Consequently, I received Santa Claus statues dressed up in Ohio State garb. I got a fancy Ohio State lamp for my desk. My administrative assistant painted a scarlet wooden shelf for me to display all the Ohio State knick-knacks I received over the years. The whole nursing leadership gang pitched in and bought a full set of Ohio State luggage (which I still use when I travel). When I got a new office, the staff in environmental services painted it scarlet and gray for me, even though scarlet and gray were not on the “approved palette” of paint colors for the hospital. Talk about going out on a limb! Unapproved paint colors! That’s just the kind of brave, loving people I worked with.

One of my favorite gifts was an Ohio State office chair. It was one of the most comfortable chairs I ever sat in and made the long hours in meetings and working late into the night at my computer much more bearable. It had a well-cushioned seat and a tall back, great for leaning into and pondering the solution to multiple problems that vexed us. When I retired at the end of 2013, I took my chair with me. By that time, part of the seat was repaired with red duct tape. That chair weathered a lot of seat time and was no longer fit for any other human. Plus, the next occupant of that office was a Michigan State fan.

The Ohio State chair was moved into the computer room of our home, where it continued to receive abuse as I completed my doctorate in nursing practice (from The Ohio State University, of course) and began a part-time teaching position at a local university. Now, the leather on the arms of the chair began to crack, and more duct tape was applied to cover tears in other parts of the chair, as well.

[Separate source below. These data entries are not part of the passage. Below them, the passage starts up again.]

/-- Is it this ticket's turn: no operation of a higher priority, or accepted before it in its own, could start? -/
def State.fxTurn (s : State) (tk : Nat) (o : FxOp) : Bool :=
  s.fxReady o && !(s.tiers.ops.any (fun p =>
    s.fxReady p.2 && (decide (o.prio < p.2.prio) || (p.2.prio == o.prio && decide (p.1 < tk)))))

/-- How an operation reads an input (R320, R311): the highest tier that holds a complete copy of its bytes, else the pavilion. An
operation on an evicting handle reads the pavilion (R315), as does one after a parity error (R213). -/
def State.readFrom (s : State) (tk role i : Nat) (h : Handle) (pav : Bool) : FxInput × State :=
  let mk (j : Nat) (f : InputFrom) (tier : Nat) : FxInput := ⟨role, j, h.t, h.base, h.span, f, tier, false, i⟩
  let use (s : State) (j tier : Nat) : State :=
    (s.tick).modHandle j (fun h => h.setCopy tier ((h.copyIn tier).map (fun c => { c with used := s.tiers.clock })))
  let fromPm : FxInput × State :=
    let r := s.pavRead (.facet tk) h.base h.span
    (mk i (.pavilion r.1) 3, r.2)
  if pav ∨ h.evicting then fromPm
  else match s.copyFor i h with
    | some (2, j, c) =>
      (match SMap.look s.tiers.neigh c.at_ with
       | some x =>
         let r := s.shareRead (.facet tk) x c.pos h.span
         (mk j (.neighbour c.at_ r.1) 2, use r.2 j 2)
       | none => fromPm)
    | some (tier, j, c) => (mk j (.copy c.data) tier, use s j tier)
    | none => fromPm

/-- The fallback tensor in an input's place (R320, policy 2), if there is a legal one. -/
def State.fallbackFor (s : State) (o : FxOp) (d : FxDesc) (role : Nat) (h : Handle) : Option (Nat × Handle) :=
  let cand := if role = 1 then [o.fbHandle, d.fbB, h.fallback] else [d.fbA, h.fallback]
  let snap (v : Nat) : Option Tensor := ((s.live v).or (SMap.look o.snaps v)).map Handle.t
  match cand.find? (fun v => v != 0) with
  | none => none
  | some v =>
    match s.fxHandle v o.ring with
    | .ok (some (i, f)) =>
      let legal : Bool := match (if role = 0 then some f.t else snap d.a) with
        | some a => d.legal a (if role = 1 then some f.t else snap d.b) (snap d.c)
        | none => false
      if f.t.dims = h.t.dims ∧ legal = true ∧ s.inputReady v (if role = 1 then d.wantB else d.wantA) then some (i, f) else none
    | _ => none

/-- Take one input of an operation that starts (R320): the input, whether the cheaper path was taken. The policy is that of the
`fx`, else the one that `tpromote` recorded on the handle (R314), else the ring's. A promotion of an input that is streamed
pauses. An input whose handle has been released since is read from the pavilion. -/
def State.takeInput (s : State) (tk : Nat) (o : FxOp) (role v want : Nat) : Option (FxInput × Bool × State) :=
  match (s.live v).or (SMap.look o.snaps v) with
  | none => none
  | some h =>
    let i := v % 65536
    let ready : Bool := s.inputReady v want
    let miss := !ready && o.deadline.isSome && o.parities == 0
    let policy := if o.policy ≠ 0 then o.policy else if h.policy ≠ 0 then h.policy else o.profile
    match (if miss ∧ policy = 2 then s.fallbackFor o (FxDesc.ofWords o.words) role h else none) with
      | some (j, f) =>
        let r := s.readFrom tk role j f false
        some (r.1, true, r.2)
      | none =>
        let r := s.readFrom tk role i h (o.parities != 0)
        let pausing := (s.live v).isSome && s.promoting i && r.1.tier != 0 && !(ready && want != 0)
        let t := if pausing then
            { r.2 with tiers := { r.2.tiers with promos := r.2.tiers.promos.map (fun (p : Promo) =>
              if p.h = i then { p with pauses := p.pauses + 1 } else p) } }
          else r.2
        some ({ r.1 with pausing := pausing }, miss, t)

def State.setFxOp (s : State) (tk : Nat) (o : FxOp) : State :=
  { s with tiers := { s.tiers with ops := SMap.ins s.tiers.ops tk o } }

/-- Start a queued operation on engines (R319, R320). -/
def State.fxStart (s : State) (tk : Nat) (o : FxOp) (es : List Nat) : State :=
  let d := FxDesc.ofWords o.words
  let step (a : List FxInput × Bool × State) (x : Nat × Nat × Nat) : List FxInput × Bool × State :=
    if x.2.1 = 0 then a
    else match a.2.2.takeInput tk o x.1 x.2.1 x.2.2 with
      | some (i, m, t) => (a.1 ++ [i], a.2.1 || m, t)
      | none => a
  let r := [(0, d.a, d.wantA), (1, d.b, d.wantB), (2, d.c, 0)].foldl step ([], false, s)
  let s := r.2.2
  let s := es.foldl (fun (t : State) e => ((t.setFld F.FE_STAT_STATE e 1).setFld F.FE_STAT_RING e o.ring).count 0x80 e 0) s
  let s := if r.2.1 then (s.bump F.TM_MISS_DEADLINE).count 0x81 0 4 else s
  let refs := ((r.1.filter (fun (i : FxInput) => decide (i.tier < 3))).map FxInput.h).dedup
  let s := refs.foldl (fun (t : State) i => t.modHandle i (fun h => { h with refs := h.refs + 1 })) s
  s.setFxOp tk { o with
    stage := .running, engines := es, inputs := r.1, refs := refs,
    status := if r.2.1 then o.status.meet .deadlineMiss else o.status }

/-- FACET_OP_START (R319, R320). -/
def execFacetOpStart (tk : Nat) (s : State) : Res :=
  match SMap.look s.tiers.ops tk with
  | some o =>
    (match s.enginesFor (FxDesc.ofWords o.words).engines with
     | some es => if s.fxTurn tk o then .next (s.fxStart tk o es) else .next s
     | none => .next s)
  | none => .next s

/-- FX_DEADLINE (R320): the TIME instant of a queued operation passes; it starts if its engines are free. -/
def execFxDeadline (tk : Nat) (s : State) : Res :=
  match SMap.look s.tiers.ops tk with
  | some o =>
    (match o.deadline with
     | some t =>
       if o.stage = .queued then
         let s := s.reach t
         match s.enginesFor (FxDesc.ofWords o.words).engines with
         | some es => if s.fxTurn tk o then .next (s.fxStart tk o es) else .next s
         | none => .next s
       else .next s
     | none => .next s)
  | none => .next s

/-! ## Results -/

/-- The engines of an operation become idle; a pending EN = 0 takes effect (R329). -/
def State.freeThese (s : State) (es : List Nat) : State :=
  es.foldl (fun (t : State) e =>
    let t := if t.fld F.FE_STAT_STATE e = 1 then t.setFld F.FE_STAT_STATE e 0 else t
    if t.tiers.leaving.contains e then
      { t with tiers := { t.tiers with leaving := t.tiers.leaving.filter (fun x => x != e) } }.setFld F.FE_CTL_EN e 0
    else t) s

/-- An operation lets go of its inputs: references, pauses, reads (R315, R312, R316). -/
def State.dropInputs (s : State) (o : FxOp) : State :=
  let s := o.refs.foldl (fun (t : State) i => t.modHandle i (fun h =>
    let h := { h with refs := h.refs - 1 }
    if h.refs ≠ 0 then h
    else if h.revoked then h.dropCopies
    else
      let keep (c : Option TierCopy) : Option TierCopy := match c with | some x => if x.stale then none else c | none => none
      { h with crown := keep h.crown, girdle := keep h.girdle, neigh := keep h.neigh })) s
  o.inputs.foldl (fun (t : State) (x : FxInput) =>
    let t := match x.from_ with | .pavilion i => t.endOp i | .neighbour _ i => t.endOp i | .copy _ => t
    if x.pausing then
      { t with tiers := { t.tiers with promos := t.tiers.promos.map (fun (p : Promo) =>
        if p.h = x.inp then { p with pauses := p.pauses - 1 } else p) } }
    else t) s
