/-- CHAIN_DISPATCH (R67, R71, R84): the head entry of a ring goes to an idle sequencer, or completes at once when its slot
is not installed or needs a privilege that the ring lacks. -/
def execChainDispatch (r q : Nat) (s : State) : Res :=
  onUnit 0x71 r <| onUnit 0x70 q <|
    if ¬ (s.chainsRun ∧ s.mayDispatch r ∧ s.ringTurn r ∧ (s.seq? q).isNone ∧ q ∉ s.life.halted) then .next s
    else
      let h := s.fld F.RING_SQ_HEAD_IDX r
      let e := s.entry r h
      let s := s.setFld F.RING_SQ_HEAD_IDX r ((h + 1) % s.ringSize r)
      let s := { s with kex := { s.kex with turn := SMap.put 0 s.kex.turn (s.fld F.RING_CFG_PRIO r) r } }
      match s.imageOf e.slot with
      | none =>
        let s := { s with kex := { s.kex with lib := SMap.del s.kex.lib e.slot } }
        .next ((s.postUnrun r e .illegalLink).settleRing r)
      | some im =>
        let s := { s with kex := { s.kex with lib := SMap.ins s.kex.lib e.slot ⟨im.starts, im.privs, false⟩ } }
        if im.privs &&& s.fld F.RING_CFG_PRIV r ≠ im.privs then .next ((s.postUnrun r e .privilege).settleRing r)
        else
          let x : Seq := ⟨r, e.tag, e.user, s.kex.nextChain, e.slot,
            if e.level = 0 then s.fld F.RING_PROFILE_LEVEL r else e.level, im.words, im.starts, im.entry, argRegs e, [],
            0, false, 0, none, [], 0, [], false, false, []⟩
          let s := { s with kex := { s.kex with nextChain := s.kex.nextChain + 1 } }
          .next ((s.setSeq q x).settleRing r)

/-- CHAIN_ABORT_AT_BOUNDARY (R88, R89): an aborted chain ends; its Facet dispatches end with it. -/
def execChainAbortAtBoundary (q : Nat) (s : State) : Res :=
  onUnit 0x70 q <|
    match s.seq? q with
    | some x =>
      if x.aborted ∧ ¬ x.stopped then
        let s := s.fxAbort (fun o => o.q == q && o.chain == x.chain)
        .next (s.chainEnd q x .aborted)
      else .next s
    | none => .next s

/-- Links that a chain may execute: 2^LIMIT (R87). -/
def State.linkLimit (s : State) (x : Seq) : Nat := 2 ^ s.fld F.RING_PROFILE_LIMIT x.ring

/-- The earliest armed link of a chain. -/
def Seq.nextArmed (x : Seq) : Option ArmedLink :=
  x.armed.foldl (fun (b : Option ArmedLink) a =>
    match b with | some c => if a.at_ < c.at_ then some a else b | none => some a) none

/-- The link that a chain would execute next: the one at which it stands, or, while it waits, the earliest armed link. -/
def Seq.nextLink (x : Seq) : Option Nat := if x.wait.isNone then some x.pc else x.nextArmed.map ArmedLink.pc

/-- LINK_BUDGET_EXHAUSTED (R87): FAULT_LINK names the link that was next. -/
def execLinkBudgetExhausted (q : Nat) (s : State) : Res :=
  onUnit 0x70 q <|
    match s.seq? q with
    | some x =>
      match x.nextLink with
      | some pc =>
        if s.linkLimit x ≤ x.count ∧ ¬ x.stopped then
          let x := { x with pc := pc }
          .next ((s.linkNotice q x 0x02 0).chainEnd q x .aborted)
        else .next s
      | none => .next s
    | none => .next s

end Sys2Proof.Machine
end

Just a couple of weeks ago, I sat down in the chair to answer e-mails. As I began to scoot the chair closer to the computer desk, the chair lurched forward, almost casting me to the floor. I jumped up (as well as a 65-year-old can jump, anyway) and looked at the chair which now betrayed me. There were black plastic parts lying on the floor, and I tried as best I could to make the chair usable. These efforts were to no avail. I had to concede that the chair was no longer safe. We made a small burnt offering and hauled it out to the street for the refuse men to pick up.

Not more than two hours after the Buckeye chair was set on the curb, it vanished. That beat up old chair disappeared before the refuse men ever had to deal with it. Someone still found value in that well-used chair. I hope they can fix it so that it’s strong and continue to use it for several thousand more seat-hours.

One more fast-forward is merited, here. Push ahead to Saturday, October 20, 2018. The Buckeyes traveled to West Lafayette to play Purdue University, and they got their butts kicked. There’s just no other way to say it. Buckeye fans all over the country were in shock, dismayed to see their beloved team unable to stop Purdue’s onslaught. When it was over, Purdue had more than doubled the points the Buckeyes had scored. It was a tough defeat, but congratulations, Purdue.

As I turned off the television and the lights, ready to head for the escape of sleep, I thought about that old Buckeye chair and the young men who had just spilled their own broken parts all over the field of play. I hope they realize they still have value. I hope they know they can use the duct tape of coaching and practice and watching game film this week to put themselves back together and become strong again. Buckeye Nation will still be here for you because, well…it’s in our DNA.